Utah’s increasing heat (records toppled this past summer) brings negative impacts on drought, wildfires and the water supply because of increased evaporation.
“Utah is a drier, more arid part of the country, and having additional heat on top of [normal] means there's probably even less water resources available, even when there are wetter periods,” Gleason said.
The heat was particularly relentless in St. George, where temperatures hit at least 100 degrees for 52 consecutive days. In one July weekend, three hikers died in heat-related incidents at national and state parks in southern Utah. Salt Lake City reached 106 degrees on July 11 — just one degree shy of its all-time heat record. It also registered the city’s first-ever October day to hit 90 degrees.
While extreme temperatures may be the most visible signs of how alarming the year was, much of Utah’s overall heat average was driven by increased overnight lows. Salt Lake City, Bountiful, Provo and Kanab all had their warmest minimum temperatures on record.
In some cases, rising overnight lows outpaced daytime highs. Cedar City, for example, had lows that were 4 degrees warmer than its historical average, while the city’s highs were 2.1 degrees warmer than average. Other high-elevation locations like Park City, Monticello and Capitol Reef National Park also saw bigger anomalies in their minimum temperatures than their maximums.
“The daytime temperature getting hotter is a concern, but the fact that the nighttime temperature is now hotter, I think, is even more concerning,” Pondell said, “because we don't have that ability to cool down anymore.”
That means vulnerable groups — such as young children, the elderly and those who don’t have access to air conditioning — and the ecosystem broadly can’t get relief from the scorching heat of the day.
One of the best mitigation strategies for cities to combat rising heat is planting trees, Pondell said. But for communities like St. George, where water scarcity might make it hard to justify the irrigation young trees need, she said planting native vegetation and installing shade structures might be the best available option.
Another key for Utahns is to adapt mentally, Pondell said, and wrap our heads around this new reality.
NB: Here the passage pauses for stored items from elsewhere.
-- ==== Sys2Proof/Safety.lean ====
section
/-! DEFINITION. The terms claims use: the invariants of spec/10_state.md R48, the shape of a response
(spec/60_exceptions.md R211, spec/30_encoding.md R83), and the codes each operation may answer
(spec/60_exceptions.md R202). -/

namespace Sys2Proof.Machine

/-- The values `DEC_SHIFT` takes (spec/10_state.md R37). -/
def legalShifts : List Nat := [0, 5, 10, 15, 20, 25, 30, 35, 40, 45, 50, 55, 60, 65]

/-- spec/10_state.md R48, the ten items that speak of ENC and DEC, in its order. Items 1 and the width
part of 4 hold by the types (log 6). -/
structure ListedInvariants (s : State) : Prop where
  /-- item 2, ENC -/
  encErrIffFailed : s.enc.err ≠ .ok ↔ s.enc.st = .failed
  /-- item 2, DEC -/
  decErrIffFailed : s.dec.err ≠ .ok ↔ s.dec.st = .failed
  /-- item 3, ENC -/
  encErrCodes : s.enc.err ∈ [Status.ok, .invalidPrecision, .invalidKind, .reservedKind]
  /-- item 3, DEC -/
  decErrCodes : s.dec.err ∈
    [Status.ok, .unsupportedVersion, .invalidSymbol, .truncatedPoint, .unterminatedValue]
  /-- item 4 -/
  encKindNotReserved : s.enc.kind ≠ 4 ∧ s.enc.kind ≠ 5
  /-- item 5 -/
  decShiftLegal : s.dec.shift.toNat ∈ legalShifts
  /-- item 5 -/
  decVaccClear : s.dec.shift = 0 → s.dec.vacc = 0
  /-- item 6 -/
  decShiftBusy : s.dec.shift ≠ 0 → (∃ p, s.dec.st = .inPhase p) ∨
    (s.dec.st = .failed ∧ (s.dec.err = .unterminatedValue ∨ s.dec.err = .invalidSymbol))
  /-- item 7 -/
  decNoHeader : flagHV s.dec.flags = false →
    s.dec.p2 = 0 ∧ s.dec.kind = 0 ∧ s.dec.p3 = 0 ∧
    s.dec.lat = 0 ∧ s.dec.lng = 0 ∧ s.dec.z = 0 ∧ s.dec.npts = 0
  /-- item 8 -/
  decTwoAxes : s.dec.kind = 0 → s.dec.z = 0 ∧ s.dec.st ≠ .inPhase .z
  /-- item 9 -/
  decP3Bound : s.dec.p3.toNat < 2 ^ 57
  /-- item 10; IDLE after a successful DEND is IDLE with `HV` set -/
  decVersion : s.dec.st = .inPhase .header ∨ s.dec.st = .inPhase .lat ∨ s.dec.st = .inPhase .lng ∨
    s.dec.st = .inPhase .z ∨ (s.dec.st = .idle ∧ flagHV s.dec.flags = true) → s.dec.ver = 1

/-- The invariants of spec/10_state.md R48 with the facts that make them inductive: when `HV` and
`DEC_VER` are written (R33, R34), that `DEC_VACC` lies below `DEC_SHIFT` (spec/40_varint.md R105),
and that `ENC_PZ` stays 0 without a third axis (spec/43_point_stream.md R150). -/
structure Inv (s : State) : Prop where
  listed : ListedInvariants s
  /-- spec/10_state.md R33, R34: nothing of the header is known before it ends -/
  headerPending : s.dec.st = .inPhase .version ∨ s.dec.st = .inPhase .header →
    flagHV s.dec.flags = false
  /-- spec/10_state.md R33: `DEC_VER` is 0 until the version varint ends -/
  versionPending : s.dec.st = .inPhase .version → s.dec.ver = 0
  /-- spec/10_state.md R34, R45: `HV` is set from the end of the headerContent varint -/
  headerKnown : s.dec.st = .inPhase .lat ∨ s.dec.st = .inPhase .lng ∨ s.dec.st = .inPhase .z →
    flagHV s.dec.flags = true
  /-- spec/40_varint.md R105 -/
  vaccBelowShift : s.dec.shift.toNat ≤ 60 → s.dec.vacc.toNat < 2 ^ s.dec.shift.toNat
  /-- spec/43_point_stream.md R150, corner case 2 -/
  encTwoAxes : s.enc.kind = 0 → s.enc.pz = 0

/-- What every response is: an error carries no event and no symbol (spec/60_exceptions.md R211); at
most 39 symbols, each from `ALPHA` (spec/30_encoding.md R83). -/
structure WellShaped (r : Response) : Prop where
  errorBare : r.st ≠ .ok → r.ev = .none ∧ r.syms = [] ∧ r.r2 = 0
  eventNoSymbols : r.ev ≠ .none → r.syms = []
  symbolCount : r.syms.length ≤ 39
  symbolsFromAlpha : ∀ c ∈ r.syms, ∃ q, c = alpha q

/-- The codes each operation may answer (spec/60_exceptions.md R202). -/
def answerable : Instr → List Status
  | .zze _ | .zzd _ | .uenc _ | .dstart => [.ok]
  | .estart _ _ _ => [.ok, .invalidPrecision, .invalidKind, .reservedKind]
  | .epoint _ _ _ | .eend => [.ok, .badSequence, .invalidPrecision, .invalidKind, .reservedKind]
  | .dsym _ => [.ok, .badSequence, .unsupportedVersion, .invalidSymbol, .truncatedPoint, .unterminatedValue]
  | .dend => [.ok, .badSequence, .truncatedPoint, .unterminatedValue, .unsupportedVersion, .invalidSymbol]
  | .rdreg _ => [.ok, .badRegister]

/-- The indices of the register map (spec/10_state.md R21). -/
def isRegisterIndex (a : Word) : Bool :=
  decide (a.toNat ≤ 0x07) || (decide (0x10 ≤ a.toNat) && decide (a.toNat ≤ 0x1D)) || decide (a.toNat = 0x20)

/-- The operations that may change each register, by its index (spec/10_state.md R21, column
`writers`). -/
def writers (a : Nat) : List Mnemonic :=
  match a with
  | 0x00 => [.estart, .eend]
  | 0x01 | 0x02 | 0x03 | 0x04 => [.estart]
  | 0x05 | 0x06 | 0x07 => [.estart, .epoint]
  | 0x10 | 0x11 => [.dstart, .dsym, .dend]
  | 0x12 | 0x13 | 0x14 | 0x15 | 0x16 | 0x17 | 0x18 | 0x19 | 0x1A | 0x1B | 0x1C | 0x1D =>
    [.dstart, .dsym]
  | _ => []

/-- The value of the varint in progress once a symbol of quantity `q` is added: the payload placed at
`DEC_SHIFT`, bits at 64 and above dropped (spec/40_varint.md R105, R106). -/
def assembled (d : DecRegs) (q : Quantity) : Word :=
  d.vacc ||| BitVec.ofNat 64 (q.toNat % 32 * 2 ^ d.shift.toNat)

/-- `DEC_FLAGS` after a symbol of quantity `q`: `OVF` set when a dropped bit is 1
(spec/40_varint.md R106). -/
def flagsAfter (d : DecRegs) (q : Quantity) : BitVec 2 :=
  if 2 ^ 64 ≤ q.toNat % 32 * 2 ^ d.shift.toNat then d.flags ||| 0b10#2 else d.flags

/-- The DEC registers after a terminator of quantity `q`, before the phase uses the value: counted,
no varint in progress (spec/40_varint.md R105). -/
def afterTerminator (d : DecRegs) (q : Quantity) : DecRegs :=
  { d with pos := d.pos + 1, vacc := 0, shift := 0, flags := flagsAfter d q }

/-- A delta the decoder recovers: -2^62 to 2^62 - 1 (spec/43_point_stream.md R170). -/
def recoverable (d : Word) : Prop := -(2 ^ 62 : Int) ≤ d.toInt ∧ d.toInt < (2 ^ 62 : Int)

/-- Every delta the encoder forms for `pts` after `prev` is recoverable, on the third axis only when
there is one (spec/43_point_stream.md R170). -/
def recoverableDeltas (k : Word) (prev : Point) : List Point → Prop
  | [] => True
  | p :: rest =>
    recoverable (p.lat - prev.lat) ∧ recoverable (p.lng - prev.lng) ∧
    (k ≠ 0 → recoverable (p.z - prev.z)) ∧ recoverableDeltas k p rest

/-- What the decoder adds for a delta `d` of the encoder: `d`, off by 2^63 when it is not recoverable
(spec/43_point_stream.md R170). -/
def recoveredDelta (d : Word) : Word :=
  if -(2 ^ 62 : Int) ≤ d.toInt ∧ d.toInt < (2 ^ 62 : Int) then d else d + BitVec.ofNat 64 (2 ^ 63)

/-- The points a decoder delivers for encoded points, whatever their deltas: `prev` is the encoder's
accumulators, `acc` the decoder's (spec/43_point_stream.md R170). -/
def driftedPoints (k : Word) (prev acc : Point) : List Point → List Point
  | [] => []
  | p :: rest =>
    let q : Point :=
      { lat := acc.lat + recoveredDelta (p.lat - prev.lat)
        lng := acc.lng + recoveredDelta (p.lng - prev.lng)
        z := if k = 0 then acc.z else acc.z + recoveredDelta (p.z - prev.z) }
    q :: driftedPoints k p q rest

/-- The point a decoder delivers for an encoded point: third value 0 without a third axis
(spec/43_point_stream.md R170). -/
def deliveredPoint (k : Word) (p : Point) : Point := if k = 0 then { p with z := 0 } else p

end Sys2Proof.Machine
end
It’s important to focus on things under our control, such as helping the community and reaching out to neighbors to make sure they’re OK during heat events. Tangible, immediate actions that can protect people from the effects of climate change are important, she said, especially because it’ll take years to reap the rewards from big-picture actions, like reducing our carbon footprint.
“We're asking [people] to make big lifestyle changes that we won't see the impacts from — but our grandkids might,” Pondell said. “And I think that's hard.”
Looking ahead to 2025, heat trends are expected to continue. However, it might take an unexpected shift back to El Niño to break 2024’s record. NOAA predicts there is just a 4% chance 2025 will set a new global record but a 96% chance it will land among Earth’s top five warmest years.
“I don't think anyone is thinking that 2025 is necessarily going to be [the] warmest,” Gleason said. “But we're going to stay near the top of the pack.”